++++ Given data

-- ==== Sys2Proof/Laws/State.lean ====
section
/-! SUPPORT. One lemma for each field and each one-field update of the state: no proof unfolds a record update. -/
namespace Sys2Proof.Machine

++++++++

Would you reproduce the whole listing above, word for word?

* Answer box
-- ==== Sys2Proof/Laws/State.lean ====
section
/-! SUPPORT. One lemma for each field and each one-field update of the state: no proof unfolds a record update. -/
namespace Sys2Proof.Machine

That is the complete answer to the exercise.